• _Problem statement_
Beginning with the line that holds "decide (a + n ≤ 2 ^ 21) &&" in the data below, give again every line through the one that holds "def idle (s", exactly as written.
Start of Records provided
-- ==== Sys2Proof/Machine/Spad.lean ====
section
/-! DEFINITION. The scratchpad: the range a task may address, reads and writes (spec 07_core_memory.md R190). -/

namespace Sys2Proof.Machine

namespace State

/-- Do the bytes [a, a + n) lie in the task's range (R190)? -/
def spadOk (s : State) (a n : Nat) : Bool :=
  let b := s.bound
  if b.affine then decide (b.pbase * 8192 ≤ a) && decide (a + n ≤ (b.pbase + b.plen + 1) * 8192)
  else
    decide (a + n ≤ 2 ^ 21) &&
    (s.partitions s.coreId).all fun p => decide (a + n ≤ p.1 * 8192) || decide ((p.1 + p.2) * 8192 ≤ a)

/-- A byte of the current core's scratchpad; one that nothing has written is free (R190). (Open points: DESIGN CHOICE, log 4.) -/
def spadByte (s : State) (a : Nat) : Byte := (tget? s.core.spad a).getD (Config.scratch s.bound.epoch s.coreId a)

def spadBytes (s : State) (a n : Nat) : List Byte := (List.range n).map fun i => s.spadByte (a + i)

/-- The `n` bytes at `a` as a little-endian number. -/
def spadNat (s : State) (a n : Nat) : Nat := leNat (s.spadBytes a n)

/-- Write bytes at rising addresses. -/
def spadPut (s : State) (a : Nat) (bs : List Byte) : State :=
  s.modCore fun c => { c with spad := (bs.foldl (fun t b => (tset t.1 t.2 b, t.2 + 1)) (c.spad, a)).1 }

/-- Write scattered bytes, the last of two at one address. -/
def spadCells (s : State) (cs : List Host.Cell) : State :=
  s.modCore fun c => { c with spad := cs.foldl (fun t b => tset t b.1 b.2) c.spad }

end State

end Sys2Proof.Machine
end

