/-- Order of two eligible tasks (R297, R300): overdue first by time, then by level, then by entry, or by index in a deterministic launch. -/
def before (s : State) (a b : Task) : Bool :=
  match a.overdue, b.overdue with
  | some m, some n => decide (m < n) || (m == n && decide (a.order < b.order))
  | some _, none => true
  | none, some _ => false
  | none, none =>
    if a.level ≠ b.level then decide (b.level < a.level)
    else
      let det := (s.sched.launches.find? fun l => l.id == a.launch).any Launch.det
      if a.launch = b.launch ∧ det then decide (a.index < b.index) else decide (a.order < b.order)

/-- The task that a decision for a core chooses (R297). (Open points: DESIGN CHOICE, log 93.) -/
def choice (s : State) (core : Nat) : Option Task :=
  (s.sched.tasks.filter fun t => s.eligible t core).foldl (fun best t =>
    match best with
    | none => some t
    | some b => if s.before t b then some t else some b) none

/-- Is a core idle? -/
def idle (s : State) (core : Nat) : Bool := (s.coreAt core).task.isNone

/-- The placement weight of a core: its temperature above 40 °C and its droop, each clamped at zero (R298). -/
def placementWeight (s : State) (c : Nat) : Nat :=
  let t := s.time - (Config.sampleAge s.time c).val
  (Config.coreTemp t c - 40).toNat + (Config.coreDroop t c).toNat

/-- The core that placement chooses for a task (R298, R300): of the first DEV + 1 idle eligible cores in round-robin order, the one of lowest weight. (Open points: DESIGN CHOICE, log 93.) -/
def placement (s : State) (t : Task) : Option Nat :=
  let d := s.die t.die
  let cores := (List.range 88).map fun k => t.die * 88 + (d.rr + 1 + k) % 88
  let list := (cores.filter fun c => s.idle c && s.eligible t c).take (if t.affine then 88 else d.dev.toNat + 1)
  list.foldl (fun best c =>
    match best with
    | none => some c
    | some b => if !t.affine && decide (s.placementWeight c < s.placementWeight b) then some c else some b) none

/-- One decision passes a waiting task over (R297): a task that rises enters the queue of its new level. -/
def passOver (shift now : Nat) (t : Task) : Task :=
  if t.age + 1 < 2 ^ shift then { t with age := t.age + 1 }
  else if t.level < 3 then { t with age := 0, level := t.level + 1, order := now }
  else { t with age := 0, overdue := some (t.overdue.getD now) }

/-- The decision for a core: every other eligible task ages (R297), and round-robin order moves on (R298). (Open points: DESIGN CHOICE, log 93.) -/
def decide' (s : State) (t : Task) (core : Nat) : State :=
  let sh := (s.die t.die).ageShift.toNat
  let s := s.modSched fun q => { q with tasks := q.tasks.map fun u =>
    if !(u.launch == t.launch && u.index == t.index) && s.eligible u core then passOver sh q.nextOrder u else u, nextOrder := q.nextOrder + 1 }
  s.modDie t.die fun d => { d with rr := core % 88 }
End of Records provided
Start of Records provided
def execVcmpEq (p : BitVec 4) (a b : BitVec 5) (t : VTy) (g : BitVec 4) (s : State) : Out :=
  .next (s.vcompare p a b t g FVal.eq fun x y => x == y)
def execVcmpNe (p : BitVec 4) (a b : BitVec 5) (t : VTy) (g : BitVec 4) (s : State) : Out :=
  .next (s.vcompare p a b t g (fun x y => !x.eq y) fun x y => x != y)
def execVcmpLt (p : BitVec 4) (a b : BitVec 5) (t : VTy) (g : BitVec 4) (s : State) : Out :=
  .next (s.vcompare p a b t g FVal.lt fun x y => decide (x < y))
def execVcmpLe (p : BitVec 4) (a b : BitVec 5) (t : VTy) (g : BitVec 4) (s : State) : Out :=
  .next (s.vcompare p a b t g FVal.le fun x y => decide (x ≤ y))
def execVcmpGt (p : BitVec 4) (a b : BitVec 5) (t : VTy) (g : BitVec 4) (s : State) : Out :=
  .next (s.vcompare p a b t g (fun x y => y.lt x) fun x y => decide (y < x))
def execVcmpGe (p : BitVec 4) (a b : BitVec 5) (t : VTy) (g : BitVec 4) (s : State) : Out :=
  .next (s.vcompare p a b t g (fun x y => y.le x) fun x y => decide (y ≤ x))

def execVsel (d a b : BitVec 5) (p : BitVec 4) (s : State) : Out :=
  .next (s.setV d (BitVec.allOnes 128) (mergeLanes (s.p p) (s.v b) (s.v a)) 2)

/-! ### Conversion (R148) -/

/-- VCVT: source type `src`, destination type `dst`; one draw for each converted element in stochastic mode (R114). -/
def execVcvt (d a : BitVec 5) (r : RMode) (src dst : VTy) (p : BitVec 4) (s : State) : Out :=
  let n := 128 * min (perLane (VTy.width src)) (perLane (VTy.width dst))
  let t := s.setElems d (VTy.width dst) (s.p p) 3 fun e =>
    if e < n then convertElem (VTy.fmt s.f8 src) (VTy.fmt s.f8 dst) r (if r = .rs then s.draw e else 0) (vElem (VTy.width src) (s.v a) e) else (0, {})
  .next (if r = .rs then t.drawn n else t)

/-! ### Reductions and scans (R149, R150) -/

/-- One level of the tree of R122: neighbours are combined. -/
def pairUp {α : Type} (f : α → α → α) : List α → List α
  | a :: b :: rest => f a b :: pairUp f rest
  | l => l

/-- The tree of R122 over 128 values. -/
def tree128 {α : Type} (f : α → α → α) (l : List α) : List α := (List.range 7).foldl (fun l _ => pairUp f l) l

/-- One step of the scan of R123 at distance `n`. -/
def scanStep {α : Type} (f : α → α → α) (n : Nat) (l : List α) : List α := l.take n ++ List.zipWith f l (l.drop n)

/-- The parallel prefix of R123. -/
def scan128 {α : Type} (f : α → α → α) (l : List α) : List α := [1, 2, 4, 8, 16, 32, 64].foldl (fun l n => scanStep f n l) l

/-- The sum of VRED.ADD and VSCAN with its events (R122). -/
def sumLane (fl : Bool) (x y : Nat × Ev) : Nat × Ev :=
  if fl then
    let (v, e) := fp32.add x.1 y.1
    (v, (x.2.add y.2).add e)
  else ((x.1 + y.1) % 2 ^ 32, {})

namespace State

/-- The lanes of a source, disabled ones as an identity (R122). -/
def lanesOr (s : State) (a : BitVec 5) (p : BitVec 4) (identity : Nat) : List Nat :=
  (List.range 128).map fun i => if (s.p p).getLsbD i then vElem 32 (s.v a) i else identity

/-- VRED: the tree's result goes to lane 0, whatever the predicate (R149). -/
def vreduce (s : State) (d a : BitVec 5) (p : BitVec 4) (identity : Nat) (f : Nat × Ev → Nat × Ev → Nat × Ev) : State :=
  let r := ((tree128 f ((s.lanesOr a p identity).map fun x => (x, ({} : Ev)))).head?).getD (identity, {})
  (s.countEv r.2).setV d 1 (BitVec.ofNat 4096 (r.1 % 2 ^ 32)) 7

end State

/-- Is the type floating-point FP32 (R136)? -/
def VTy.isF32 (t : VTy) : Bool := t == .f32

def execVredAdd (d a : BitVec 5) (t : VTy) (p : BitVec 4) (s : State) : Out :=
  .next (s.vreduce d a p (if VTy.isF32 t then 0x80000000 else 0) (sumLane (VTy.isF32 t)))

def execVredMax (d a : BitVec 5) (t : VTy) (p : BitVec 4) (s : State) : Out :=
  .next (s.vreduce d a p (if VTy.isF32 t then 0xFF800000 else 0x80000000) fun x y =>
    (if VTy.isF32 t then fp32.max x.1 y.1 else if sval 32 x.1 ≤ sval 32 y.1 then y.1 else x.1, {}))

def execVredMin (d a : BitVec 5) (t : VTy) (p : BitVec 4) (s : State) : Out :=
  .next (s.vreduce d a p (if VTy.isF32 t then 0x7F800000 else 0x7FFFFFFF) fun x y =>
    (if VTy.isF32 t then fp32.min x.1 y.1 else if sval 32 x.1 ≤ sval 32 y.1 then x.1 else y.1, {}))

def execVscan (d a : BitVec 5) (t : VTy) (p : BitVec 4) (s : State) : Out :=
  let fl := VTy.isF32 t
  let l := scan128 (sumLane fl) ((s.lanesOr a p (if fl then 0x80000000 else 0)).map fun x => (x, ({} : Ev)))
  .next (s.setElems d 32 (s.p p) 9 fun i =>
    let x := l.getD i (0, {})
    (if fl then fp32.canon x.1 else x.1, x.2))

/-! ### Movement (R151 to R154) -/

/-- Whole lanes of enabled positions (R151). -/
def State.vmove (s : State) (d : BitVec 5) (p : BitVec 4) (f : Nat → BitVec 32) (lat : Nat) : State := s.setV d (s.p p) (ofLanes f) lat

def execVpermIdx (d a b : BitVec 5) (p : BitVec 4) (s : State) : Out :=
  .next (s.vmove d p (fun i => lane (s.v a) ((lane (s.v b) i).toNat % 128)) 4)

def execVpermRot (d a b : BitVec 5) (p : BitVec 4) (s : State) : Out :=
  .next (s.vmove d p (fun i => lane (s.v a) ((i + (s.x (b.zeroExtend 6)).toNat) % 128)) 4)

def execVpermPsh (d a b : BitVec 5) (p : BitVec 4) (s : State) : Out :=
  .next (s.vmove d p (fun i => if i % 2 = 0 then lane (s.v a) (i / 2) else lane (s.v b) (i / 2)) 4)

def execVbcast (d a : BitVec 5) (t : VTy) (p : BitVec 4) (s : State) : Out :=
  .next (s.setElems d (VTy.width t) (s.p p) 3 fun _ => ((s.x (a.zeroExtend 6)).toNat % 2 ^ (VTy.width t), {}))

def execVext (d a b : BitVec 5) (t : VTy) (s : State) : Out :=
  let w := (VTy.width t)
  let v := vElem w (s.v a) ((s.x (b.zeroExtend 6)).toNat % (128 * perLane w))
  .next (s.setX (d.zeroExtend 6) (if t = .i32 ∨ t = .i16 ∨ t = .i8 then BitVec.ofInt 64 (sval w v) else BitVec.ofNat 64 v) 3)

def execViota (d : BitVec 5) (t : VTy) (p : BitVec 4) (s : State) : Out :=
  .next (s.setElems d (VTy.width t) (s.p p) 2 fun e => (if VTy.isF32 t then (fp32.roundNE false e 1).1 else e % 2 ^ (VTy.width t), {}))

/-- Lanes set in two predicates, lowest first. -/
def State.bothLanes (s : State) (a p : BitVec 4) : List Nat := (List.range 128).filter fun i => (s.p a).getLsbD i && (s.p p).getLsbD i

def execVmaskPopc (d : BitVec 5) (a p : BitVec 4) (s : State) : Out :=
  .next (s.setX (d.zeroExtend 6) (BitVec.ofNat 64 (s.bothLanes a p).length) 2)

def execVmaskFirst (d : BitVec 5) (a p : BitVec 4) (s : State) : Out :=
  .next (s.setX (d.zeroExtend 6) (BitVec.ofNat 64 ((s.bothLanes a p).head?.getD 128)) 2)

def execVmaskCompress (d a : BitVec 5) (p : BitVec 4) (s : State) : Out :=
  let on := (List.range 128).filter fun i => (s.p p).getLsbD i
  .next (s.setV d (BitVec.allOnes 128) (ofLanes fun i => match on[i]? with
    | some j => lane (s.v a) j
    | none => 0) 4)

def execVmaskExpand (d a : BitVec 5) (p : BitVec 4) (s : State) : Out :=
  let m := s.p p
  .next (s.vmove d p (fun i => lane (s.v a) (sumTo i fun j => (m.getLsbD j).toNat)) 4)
End of Records provided
• _Response to the exercise_
    decide (a + n ≤ 2 ^ 21) &&
    (s.partitions s.coreId).all fun p => decide (a + n ≤ p.1 * 8192) || decide ((p.1 + p.2) * 8192 ≤ a)

/-- A byte of the current core's scratchpad; one that nothing has written is free (R190). (Open points: DESIGN CHOICE, log 4.) -/
def spadByte (s : State) (a : Nat) : Byte := (tget? s.core.spad a).getD (Config.scratch s.bound.epoch s.coreId a)

def spadBytes (s : State) (a n : Nat) : List Byte := (List.range n).map fun i => s.spadByte (a + i)

/-- The `n` bytes at `a` as a little-endian number. -/
def spadNat (s : State) (a n : Nat) : Nat := leNat (s.spadBytes a n)

/-- Write bytes at rising addresses. -/
def spadPut (s : State) (a : Nat) (bs : List Byte) : State :=
  s.modCore fun c => { c with spad := (bs.foldl (fun t b => (tset t.1 t.2 b, t.2 + 1)) (c.spad, a)).1 }

/-- Write scattered bytes, the last of two at one address. -/
def spadCells (s : State) (cs : List Host.Cell) : State :=
  s.modCore fun c => { c with spad := cs.foldl (fun t b => tset t b.1 b.2) c.spad }

end State

end Sys2Proof.Machine
end

/-- Order of two eligible tasks (R297, R300): overdue first by time, then by level, then by entry, or by index in a deterministic launch. -/
def before (s : State) (a b : Task) : Bool :=
  match a.overdue, b.overdue with
  | some m, some n => decide (m < n) || (m == n && decide (a.order < b.order))
  | some _, none => true
  | none, some _ => false
  | none, none =>
    if a.level ≠ b.level then decide (b.level < a.level)
    else
      let det := (s.sched.launches.find? fun l => l.id == a.launch).any Launch.det
      if a.launch = b.launch ∧ det then decide (a.index < b.index) else decide (a.order < b.order)

/-- The task that a decision for a core chooses (R297). (Open points: DESIGN CHOICE, log 93.) -/
def choice (s : State) (core : Nat) : Option Task :=
  (s.sched.tasks.filter fun t => s.eligible t core).foldl (fun best t =>
    match best with
    | none => some t
    | some b => if s.before t b then some t else some b) none

/-- Is a core idle? -/
def idle (s : State) (core : Nat) : Bool := (s.coreAt core).task.isNone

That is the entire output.